To observe NCDHM throughout Schofield Barracks, this year’s program includes dental health team visits to Peterson Child Development Center and Daniel K. Inouye Elementary School. Students will learn about oral hygiene, dental screenings, educational videos and hands-on activities. Every child will get a new toothbrush, toothpaste and dental floss.

DHA-H will also attend Solomon Elementary School’s career day.
It is DHA-H’s aim to educate communities about dental health because healthy habits and attitudes started early in life pave the way to healthy smiles for years to come.

Prevention tips
The following are tips from the American Dental Association in case of a dental emergency with your child.
•Keep the phone number of your child’s dentist (and an emergency number where the dentist can be reached after hours) with other emergency numbers.
•For toothaches, rinse the mouth with warm water to clean it out. Gently use dental floss or an interdental cleaner to remove any food or other debris that may be caught between the teeth. Never put aspirin or any other painkiller against the gums near the aching tooth. This could burn the gum tissue.
•For a knocked-out (avulsed) tooth, try to find the tooth. Hold the tooth by the crown and rinse the root in water if the tooth is dirty. Don’t scrub it or remove any attached tissue fragments.
If possible, gently insert and hold the tooth in its socket while you head to the dentist.

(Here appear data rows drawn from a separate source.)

@[simp] theorem updQueue_boot (q : Nat) (f : Queue → Queue) : (s.updQueue q f).boot = s.boot := rfl
@[simp] theorem updQueue_regs (q : Nat) (f : Queue → Queue) : (s.updQueue q f).regs = s.regs := rfl
@[simp] theorem updQueue_clock (q : Nat) (f : Queue → Queue) : (s.updQueue q f).clock = s.clock := rfl
@[simp] theorem updQueue_mem (q : Nat) (f : Queue → Queue) : (s.updQueue q f).mem = s.mem := rfl
@[simp] theorem updQueue_poolMem (q : Nat) (f : Queue → Queue) : (s.updQueue q f).poolMem = s.poolMem := rfl
@[simp] theorem updQueue_meta (q : Nat) (f : Queue → Queue) : (s.updQueue q f).meta_ = s.meta_ := rfl
@[simp] theorem updQueue_cbytes (q : Nat) (f : Queue → Queue) : (s.updQueue q f).cbytes = s.cbytes := rfl
@[simp] theorem updQueue_cmeta (q : Nat) (f : Queue → Queue) : (s.updQueue q f).cmeta = s.cmeta := rfl
@[simp] theorem updQueue_owner (q : Nat) (f : Queue → Queue) : (s.updQueue q f).owner = s.owner := rfl
@[simp] theorem updQueue_shared (q : Nat) (f : Queue → Queue) : (s.updQueue q f).shared = s.shared := rfl
@[simp] theorem updQueue_unswept (q : Nat) (f : Queue → Queue) : (s.updQueue q f).unswept = s.unswept := rfl
@[simp] theorem updQueue_frames (q : Nat) (f : Queue → Queue) : (s.updQueue q f).frames = s.frames := rfl
@[simp] theorem updQueue_poolCtr (q : Nat) (f : Queue → Queue) : (s.updQueue q f).poolCtr = s.poolCtr := rfl
@[simp] theorem updQueue_reenc (q : Nat) (f : Queue → Queue) : (s.updQueue q f).reenc = s.reenc := rfl
@[simp] theorem updQueue_rewaits (q : Nat) (f : Queue → Queue) : (s.updQueue q f).rewaits = s.rewaits := rfl
@[simp] theorem updQueue_keyVer (q : Nat) (f : Queue → Queue) : (s.updQueue q f).keyVer = s.keyVer := rfl
@[simp] theorem updQueue_extents (q : Nat) (f : Queue → Queue) : (s.updQueue q f).extents = s.extents := rfl
@[simp] theorem updQueue_past (q : Nat) (f : Queue → Queue) : (s.updQueue q f).past = s.past := rfl
@[simp] theorem updQueue_tlb (q : Nat) (f : Queue → Queue) : (s.updQueue q f).tlb = s.tlb := rfl
@[simp] theorem updQueue_ahead (q : Nat) (f : Queue → Queue) : (s.updQueue q f).ahead = s.ahead := rfl
@[simp] theorem updQueue_alias (q : Nat) (f : Queue → Queue) : (s.updQueue q f).alias_ = s.alias_ := rfl
@[simp] theorem updQueue_spad (q : Nat) (f : Queue → Queue) : (s.updQueue q f).spad = s.spad := rfl
@[simp] theorem updQueue_spadTag (q : Nat) (f : Queue → Queue) : (s.updQueue q f).spadTag = s.spadTag := rfl
@[simp] theorem updQueue_spadPoison (q : Nat) (f : Queue → Queue) : (s.updQueue q f).spadPoison = s.spadPoison := rfl
@[simp] theorem updQueue_ops (q : Nat) (f : Queue → Queue) : (s.updQueue q f).ops = s.ops := rfl
@[simp] theorem updQueue_accs (q : Nat) (f : Queue → Queue) : (s.updQueue q f).accs = s.accs := rfl
@[simp] theorem updQueue_crews (q : Nat) (f : Queue → Queue) : (s.updQueue q f).crews = s.crews := rfl
@[simp] theorem updQueue_rows (q : Nat) (f : Queue → Queue) : (s.updQueue q f).rows = s.rows := rfl
@[simp] theorem updQueue_valid (q : Nat) (f : Queue → Queue) : (s.updQueue q f).valid = s.valid := rfl
@[simp] theorem updQueue_threads (q : Nat) (f : Queue → Queue) : (s.updQueue q f).threads = s.threads := rfl
@[simp] theorem updQueue_slots (q : Nat) (f : Queue → Queue) : (s.updQueue q f).slots = s.slots := rfl
@[simp] theorem updQueue_yielded (q : Nat) (f : Queue → Queue) : (s.updQueue q f).yielded = s.yielded := rfl
@[simp] theorem updQueue_ports (q : Nat) (f : Queue → Queue) : (s.updQueue q f).ports = s.ports := rfl
@[simp] theorem updQueue_flights (q : Nat) (f : Queue → Queue) : (s.updQueue q f).flights = s.flights := rfl
@[simp] theorem updQueue_gangs (q : Nat) (f : Queue → Queue) : (s.updQueue q f).gangs = s.gangs := rfl
@[simp] theorem updQueue_ringH (q : Nat) (f : Queue → Queue) : (s.updQueue q f).ringH = s.ringH := rfl
@[simp] theorem updQueue_ringT (q : Nat) (f : Queue → Queue) : (s.updQueue q f).ringT = s.ringT := rfl
@[simp] theorem updQueue_ring (q : Nat) (f : Queue → Queue) : (s.updQueue q f).ring = s.ring := rfl
@[simp] theorem updQueue_tiles (q : Nat) (f : Queue → Queue) : (s.updQueue q f).tiles = s.tiles := rfl
@[simp] theorem updQueue_epi (q : Nat) (f : Queue → Queue) : (s.updQueue q f).epi = s.epi := rfl
@[simp] theorem updQueue_reqs (q : Nat) (f : Queue → Queue) : (s.updQueue q f).reqs = s.reqs := rfl
@[simp] theorem updQueue_active (q : Nat) (f : Queue → Queue) : (s.updQueue q f).active = s.active := rfl
@[simp] theorem updQueue_shadow (q : Nat) (f : Queue → Queue) : (s.updQueue q f).shadow = s.shadow := rfl
@[simp] theorem updQueue_resv (q : Nat) (f : Queue → Queue) : (s.updQueue q f).resv = s.resv := rfl
@[simp] theorem updQueue_tasks (q : Nat) (f : Queue → Queue) : (s.updQueue q f).tasks = s.tasks := rfl
@[simp] theorem updQueue_worlds (q : Nat) (f : Queue → Queue) : (s.updQueue q f).worlds = s.worlds := rfl
@[simp] theorem updQueue_sweeps (q : Nat) (f : Queue → Queue) : (s.updQueue q f).sweeps = s.sweeps := rfl
@[simp] theorem updQueue_batches (q : Nat) (f : Queue → Queue) : (s.updQueue q f).batches = s.batches := rfl
@[simp] theorem updQueue_fetches (q : Nat) (f : Queue → Queue) : (s.updQueue q f).fetches = s.fetches := rfl
@[simp] theorem updQueue_chans (q : Nat) (f : Queue → Queue) : (s.updQueue q f).chans = s.chans := rfl
@[simp] theorem updQueue_fwds (q : Nat) (f : Queue → Queue) : (s.updQueue q f).fwds = s.fwds := rfl
@[simp] theorem updQueue_snaps (q : Nat) (f : Queue → Queue) : (s.updQueue q f).snaps = s.snaps := rfl
@[simp] theorem updQueue_durable (q : Nat) (f : Queue → Queue) : (s.updQueue q f).durable = s.durable := rfl
@[simp] theorem updQueue_agenda (q : Nat) (f : Queue → Queue) : (s.updQueue q f).agenda = s.agenda := rfl
@[simp] theorem updQueue_cur (q : Nat) (f : Queue → Queue) : (s.updQueue q f).cur = s.cur := rfl
@[simp] theorem updQueue_freeCtr (q : Nat) (f : Queue → Queue) : (s.updQueue q f).freeCtr = s.freeCtr := rfl
@[simp] theorem updQueue_nextId (q : Nat) (f : Queue → Queue) : (s.updQueue q f).nextId = s.nextId := rfl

If that’s not possible, put the tooth in a cup of milk and bring it to the dentist.
Time is critical for successful re-implantation.
•For a broken tooth, rinse the mouth with warm water. Use cold compresses on the outside of the cheek to reduce the swelling.
•For a possible broken jaw, apply cold compresses to control swelling. Get to the hospital emergency room immediately.
(Editor’s note: Egbert is a pediatric dentist at TAMC Dental Clinic.)  

The DHA-H team will visit Daniel K. Inouye Elementary School’s Pre-K and kindergarten classes on Feb. 14, 16 and 21. It will visit the Peterson Child Development Center on Feb. 23.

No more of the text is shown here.